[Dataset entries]
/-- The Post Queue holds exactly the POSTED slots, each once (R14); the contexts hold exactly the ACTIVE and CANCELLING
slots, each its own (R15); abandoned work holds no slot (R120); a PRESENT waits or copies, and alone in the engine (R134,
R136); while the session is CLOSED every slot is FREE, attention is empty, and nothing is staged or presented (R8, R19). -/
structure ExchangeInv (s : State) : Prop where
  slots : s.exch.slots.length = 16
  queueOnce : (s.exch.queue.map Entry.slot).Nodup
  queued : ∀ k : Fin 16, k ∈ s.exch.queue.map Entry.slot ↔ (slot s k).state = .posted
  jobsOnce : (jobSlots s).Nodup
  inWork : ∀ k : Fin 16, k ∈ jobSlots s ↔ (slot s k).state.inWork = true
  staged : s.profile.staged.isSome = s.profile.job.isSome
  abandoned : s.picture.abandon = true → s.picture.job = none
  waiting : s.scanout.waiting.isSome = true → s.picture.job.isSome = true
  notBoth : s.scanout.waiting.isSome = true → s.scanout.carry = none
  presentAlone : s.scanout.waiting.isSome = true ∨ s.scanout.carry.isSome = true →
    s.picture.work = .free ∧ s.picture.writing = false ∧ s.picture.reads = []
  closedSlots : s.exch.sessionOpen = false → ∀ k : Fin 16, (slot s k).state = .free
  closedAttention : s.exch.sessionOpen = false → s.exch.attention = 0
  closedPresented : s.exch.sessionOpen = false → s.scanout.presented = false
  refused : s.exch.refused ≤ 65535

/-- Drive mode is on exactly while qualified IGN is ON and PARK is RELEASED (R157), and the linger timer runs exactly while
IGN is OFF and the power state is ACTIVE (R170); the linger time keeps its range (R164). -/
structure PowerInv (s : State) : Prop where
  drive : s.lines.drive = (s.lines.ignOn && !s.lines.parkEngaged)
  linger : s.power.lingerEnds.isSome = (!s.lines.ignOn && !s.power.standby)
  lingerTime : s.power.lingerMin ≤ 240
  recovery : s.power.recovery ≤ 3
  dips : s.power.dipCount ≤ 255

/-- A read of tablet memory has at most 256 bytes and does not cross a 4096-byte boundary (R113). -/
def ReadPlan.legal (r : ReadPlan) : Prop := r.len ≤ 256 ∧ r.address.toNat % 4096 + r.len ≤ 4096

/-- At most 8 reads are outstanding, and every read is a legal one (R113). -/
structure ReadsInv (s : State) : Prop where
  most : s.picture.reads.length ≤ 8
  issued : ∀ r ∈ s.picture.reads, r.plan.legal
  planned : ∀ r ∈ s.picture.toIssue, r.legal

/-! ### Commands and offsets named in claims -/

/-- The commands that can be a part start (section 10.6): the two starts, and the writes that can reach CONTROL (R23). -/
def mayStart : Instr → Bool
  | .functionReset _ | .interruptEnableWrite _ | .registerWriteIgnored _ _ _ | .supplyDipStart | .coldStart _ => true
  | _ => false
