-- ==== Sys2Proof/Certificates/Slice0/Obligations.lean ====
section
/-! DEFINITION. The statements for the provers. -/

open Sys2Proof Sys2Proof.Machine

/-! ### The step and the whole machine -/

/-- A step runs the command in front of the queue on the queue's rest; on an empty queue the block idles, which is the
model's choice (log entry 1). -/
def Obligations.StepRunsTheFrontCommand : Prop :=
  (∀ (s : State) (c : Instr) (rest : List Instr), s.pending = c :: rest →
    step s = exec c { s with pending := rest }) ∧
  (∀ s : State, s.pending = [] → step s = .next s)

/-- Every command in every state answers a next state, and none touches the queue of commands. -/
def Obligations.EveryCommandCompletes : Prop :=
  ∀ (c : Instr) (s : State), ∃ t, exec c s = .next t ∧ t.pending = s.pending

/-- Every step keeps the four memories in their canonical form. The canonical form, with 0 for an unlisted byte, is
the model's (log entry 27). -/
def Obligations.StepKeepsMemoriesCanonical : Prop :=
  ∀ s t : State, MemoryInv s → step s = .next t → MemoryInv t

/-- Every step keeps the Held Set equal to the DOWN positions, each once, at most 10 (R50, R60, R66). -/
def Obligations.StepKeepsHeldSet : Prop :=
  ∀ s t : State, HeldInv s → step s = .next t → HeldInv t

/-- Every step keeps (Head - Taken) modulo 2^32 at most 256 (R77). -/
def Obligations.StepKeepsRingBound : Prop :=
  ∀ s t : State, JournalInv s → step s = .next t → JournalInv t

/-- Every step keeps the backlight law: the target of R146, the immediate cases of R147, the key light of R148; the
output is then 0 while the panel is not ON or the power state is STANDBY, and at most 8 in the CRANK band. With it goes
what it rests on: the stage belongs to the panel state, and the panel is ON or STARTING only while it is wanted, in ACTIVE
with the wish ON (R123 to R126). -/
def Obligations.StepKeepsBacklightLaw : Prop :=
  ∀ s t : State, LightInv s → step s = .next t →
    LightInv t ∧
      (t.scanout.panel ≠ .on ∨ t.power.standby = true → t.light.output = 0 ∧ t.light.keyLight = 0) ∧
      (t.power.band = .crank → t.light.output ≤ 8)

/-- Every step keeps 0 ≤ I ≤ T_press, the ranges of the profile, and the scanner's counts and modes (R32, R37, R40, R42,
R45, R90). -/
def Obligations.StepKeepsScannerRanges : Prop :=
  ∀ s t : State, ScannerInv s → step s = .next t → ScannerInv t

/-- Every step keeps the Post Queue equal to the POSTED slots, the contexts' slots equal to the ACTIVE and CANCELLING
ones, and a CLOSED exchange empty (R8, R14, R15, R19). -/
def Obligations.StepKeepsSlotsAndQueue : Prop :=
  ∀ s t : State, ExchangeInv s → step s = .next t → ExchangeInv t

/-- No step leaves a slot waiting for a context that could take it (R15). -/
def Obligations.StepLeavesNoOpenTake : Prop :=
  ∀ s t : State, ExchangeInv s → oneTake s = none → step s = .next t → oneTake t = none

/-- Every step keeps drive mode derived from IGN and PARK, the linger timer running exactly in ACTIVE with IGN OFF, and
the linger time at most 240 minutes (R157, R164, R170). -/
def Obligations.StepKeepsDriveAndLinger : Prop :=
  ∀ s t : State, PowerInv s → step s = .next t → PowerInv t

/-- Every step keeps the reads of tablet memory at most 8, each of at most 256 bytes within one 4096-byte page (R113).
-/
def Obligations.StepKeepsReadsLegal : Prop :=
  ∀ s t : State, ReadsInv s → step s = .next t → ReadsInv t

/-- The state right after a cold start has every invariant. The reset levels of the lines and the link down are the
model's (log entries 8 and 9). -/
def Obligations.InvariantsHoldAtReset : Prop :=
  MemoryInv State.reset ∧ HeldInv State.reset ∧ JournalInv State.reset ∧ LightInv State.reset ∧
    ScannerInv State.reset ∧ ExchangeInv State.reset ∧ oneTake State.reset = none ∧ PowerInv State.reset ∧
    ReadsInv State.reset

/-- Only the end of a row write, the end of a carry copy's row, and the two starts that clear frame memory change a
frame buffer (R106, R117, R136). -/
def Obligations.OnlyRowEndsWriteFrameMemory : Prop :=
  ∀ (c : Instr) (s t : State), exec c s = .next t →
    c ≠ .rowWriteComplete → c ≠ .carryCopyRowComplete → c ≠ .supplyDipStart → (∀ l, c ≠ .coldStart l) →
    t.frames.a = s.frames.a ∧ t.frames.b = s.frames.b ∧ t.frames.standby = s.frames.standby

> _What you will do_
The goal is a faithful transcription of every entry above.

> _Task output_
/-- The Post Queue holds exactly the POSTED slots, each once (R14); the contexts hold exactly the ACTIVE and CANCELLING
slots, each its own (R15); abandoned work holds no slot (R120); a PRESENT waits or copies, and alone in the engine (R134,
R136); while the session is CLOSED every slot is FREE, attention is empty, and nothing is staged or presented (R8, R19). -/
structure ExchangeInv (s : State) : Prop where
  slots : s.exch.slots.length = 16
  queueOnce : (s.exch.queue.map Entry.slot).Nodup
  queued : ∀ k : Fin 16, k ∈ s.exch.queue.map Entry.slot ↔ (slot s k).state = .posted
  jobsOnce : (jobSlots s).Nodup
  inWork : ∀ k : Fin 16, k ∈ jobSlots s ↔ (slot s k).state.inWork = true
  staged : s.profile.staged.isSome = s.profile.job.isSome
  abandoned : s.picture.abandon = true → s.picture.job = none
  waiting : s.scanout.waiting.isSome = true → s.picture.job.isSome = true
  notBoth : s.scanout.waiting.isSome = true → s.scanout.carry = none
  presentAlone : s.scanout.waiting.isSome = true ∨ s.scanout.carry.isSome = true →
    s.picture.work = .free ∧ s.picture.writing = false ∧ s.picture.reads = []
  closedSlots : s.exch.sessionOpen = false → ∀ k : Fin 16, (slot s k).state = .free
  closedAttention : s.exch.sessionOpen = false → s.exch.attention = 0
  closedPresented : s.exch.sessionOpen = false → s.scanout.presented = false
  refused : s.exch.refused ≤ 65535

/-- Drive mode is on exactly while qualified IGN is ON and PARK is RELEASED (R157), and the linger timer runs exactly while
IGN is OFF and the power state is ACTIVE (R170); the linger time keeps its range (R164). -/
structure PowerInv (s : State) : Prop where
  drive : s.lines.drive = (s.lines.ignOn && !s.lines.parkEngaged)
  linger : s.power.lingerEnds.isSome = (!s.lines.ignOn && !s.power.standby)
  lingerTime : s.power.lingerMin ≤ 240
  recovery : s.power.recovery ≤ 3
  dips : s.power.dipCount ≤ 255

/-- A read of tablet memory has at most 256 bytes and does not cross a 4096-byte boundary (R113). -/
def ReadPlan.legal (r : ReadPlan) : Prop := r.len ≤ 256 ∧ r.address.toNat % 4096 + r.len ≤ 4096

/-- At most 8 reads are outstanding, and every read is a legal one (R113). -/
structure ReadsInv (s : State) : Prop where
  most : s.picture.reads.length ≤ 8
  issued : ∀ r ∈ s.picture.reads, r.plan.legal
  planned : ∀ r ∈ s.picture.toIssue, r.legal

/-! ### Commands and offsets named in claims -/

/-- The commands that can be a part start (section 10.6): the two starts, and the writes that can reach CONTROL (R23). -/
def mayStart : Instr → Bool
  | .functionReset _ | .interruptEnableWrite _ | .registerWriteIgnored _ _ _ | .supplyDipStart | .coldStart _ => true
  | _ => false
-- ==== Sys2Proof/Certificates/Slice0/Obligations.lean ====
section
/-! DEFINITION. The statements for the provers. -/

open Sys2Proof Sys2Proof.Machine

/-! ### The step and the whole machine -/

/-- A step runs the command in front of the queue on the queue's rest; on an empty queue the block idles, which is the
model's choice (log entry 1). -/
def Obligations.StepRunsTheFrontCommand : Prop :=
  (∀ (s : State) (c : Instr) (rest : List Instr), s.pending = c :: rest →
    step s = exec c { s with pending := rest }) ∧
  (∀ s : State, s.pending = [] → step s = .next s)

/-- Every command in every state answers a next state, and none touches the queue of commands. -/
def Obligations.EveryCommandCompletes : Prop :=
  ∀ (c : Instr) (s : State), ∃ t, exec c s = .next t ∧ t.pending = s.pending

/-- Every step keeps the four memories in their canonical form. The canonical form, with 0 for an unlisted byte, is
the model's (log entry 27). -/
def Obligations.StepKeepsMemoriesCanonical : Prop :=
  ∀ s t : State, MemoryInv s → step s = .next t → MemoryInv t

/-- Every step keeps the Held Set equal to the DOWN positions, each once, at most 10 (R50, R60, R66). -/
def Obligations.StepKeepsHeldSet : Prop :=
  ∀ s t : State, HeldInv s → step s = .next t → HeldInv t

/-- Every step keeps (Head - Taken) modulo 2^32 at most 256 (R77). -/
def Obligations.StepKeepsRingBound : Prop :=
  ∀ s t : State, JournalInv s → step s = .next t → JournalInv t

/-- Every step keeps the backlight law: the target of R146, the immediate cases of R147, the key light of R148; the
output is then 0 while the panel is not ON or the power state is STANDBY, and at most 8 in the CRANK band. With it goes
what it rests on: the stage belongs to the panel state, and the panel is ON or STARTING only while it is wanted, in ACTIVE
with the wish ON (R123 to R126). -/
def Obligations.StepKeepsBacklightLaw : Prop :=
  ∀ s t : State, LightInv s → step s = .next t →
    LightInv t ∧
      (t.scanout.panel ≠ .on ∨ t.power.standby = true → t.light.output = 0 ∧ t.light.keyLight = 0) ∧
      (t.power.band = .crank → t.light.output ≤ 8)

/-- Every step keeps 0 ≤ I ≤ T_press, the ranges of the profile, and the scanner's counts and modes (R32, R37, R40, R42,
R45, R90). -/
def Obligations.StepKeepsScannerRanges : Prop :=
  ∀ s t : State, ScannerInv s → step s = .next t → ScannerInv t

/-- Every step keeps the Post Queue equal to the POSTED slots, the contexts' slots equal to the ACTIVE and CANCELLING
ones, and a CLOSED exchange empty (R8, R14, R15, R19). -/
def Obligations.StepKeepsSlotsAndQueue : Prop :=
  ∀ s t : State, ExchangeInv s → step s = .next t → ExchangeInv t

/-- No step leaves a slot waiting for a context that could take it (R15). -/
def Obligations.StepLeavesNoOpenTake : Prop :=
  ∀ s t : State, ExchangeInv s → oneTake s = none → step s = .next t → oneTake t = none

/-- Every step keeps drive mode derived from IGN and PARK, the linger timer running exactly in ACTIVE with IGN OFF, and
the linger time at most 240 minutes (R157, R164, R170). -/
def Obligations.StepKeepsDriveAndLinger : Prop :=
  ∀ s t : State, PowerInv s → step s = .next t → PowerInv t

/-- Every step keeps the reads of tablet memory at most 8, each of at most 256 bytes within one 4096-byte page (R113).
-/
def Obligations.StepKeepsReadsLegal : Prop :=
  ∀ s t : State, ReadsInv s → step s = .next t → ReadsInv t

/-- The state right after a cold start has every invariant. The reset levels of the lines and the link down are the
model's (log entries 8 and 9). -/
def Obligations.InvariantsHoldAtReset : Prop :=
  MemoryInv State.reset ∧ HeldInv State.reset ∧ JournalInv State.reset ∧ LightInv State.reset ∧
    ScannerInv State.reset ∧ ExchangeInv State.reset ∧ oneTake State.reset = none ∧ PowerInv State.reset ∧
    ReadsInv State.reset

/-- Only the end of a row write, the end of a carry copy's row, and the two starts that clear frame memory change a
frame buffer (R106, R117, R136). -/
def Obligations.OnlyRowEndsWriteFrameMemory : Prop :=
  ∀ (c : Instr) (s t : State), exec c s = .next t →
    c ≠ .rowWriteComplete → c ≠ .carryCopyRowComplete → c ≠ .supplyDipStart → (∀ l, c ≠ .coldStart l) →
    t.frames.a = s.frames.a ∧ t.frames.b = s.frames.b ∧ t.frames.standby = s.frames.standby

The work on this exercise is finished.